WORK REQUIRED: When the word "image" shows up in a line of the records below, copy that line.

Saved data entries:
↓↓↓

-- ==== Sys2Proof/Machine/Command.lean ====
section
/-! DEFINITION. What the driver may ask of the machine (60_exceptions.md R317; 70_reset_and_hazards.md R346, R347). -/

namespace Sys2Proof.Machine

/-- The read accessors (60_exceptions.md R317). -/
inductive Query where
  | reg (r : Nibble)
  | addressRegister
  | programCounter
  | stackPointer
  deriving DecidableEq, Repr

/-- The commands of the driver (70_reset_and_hazards.md R346). -/
inductive Command where
  | executeCycle
  | tickDelay
  | tickSound
  | reset
  | query (q : Query)
  | press (k : Nibble)
  | release (k : Nibble)
  /-- Program load: the image goes to 0x200 and up (20_memory.md R86). -/
  | loadProgram (image : List Byte)
  /-- One byte the driver writes, as for the font (R346, R347). -/
  | writeMemory (a : Word) (b : Byte)
  | attachObserver
  deriving DecidableEq, Repr, Inhabited

/-- What the driver does once no command waits, for ever (R347; log 18). -/
inductive Afterwards where
  /-- Every next command is a free value: any command of R346, any number of times, in any order. -/
  | free
  /-- The same commands again and again. With `executeCycle` and an empty list the driver issues cycles alone. -/
  | repeats (first : Command) (rest : List Command)
  deriving DecidableEq, Repr

end Sys2Proof.Machine
end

↑↑↑

WRITTEN RESPONSE:
  /-- Program load: the image goes to 0x200 and up (20_memory.md R86). -/
  | loadProgram (image : List Byte)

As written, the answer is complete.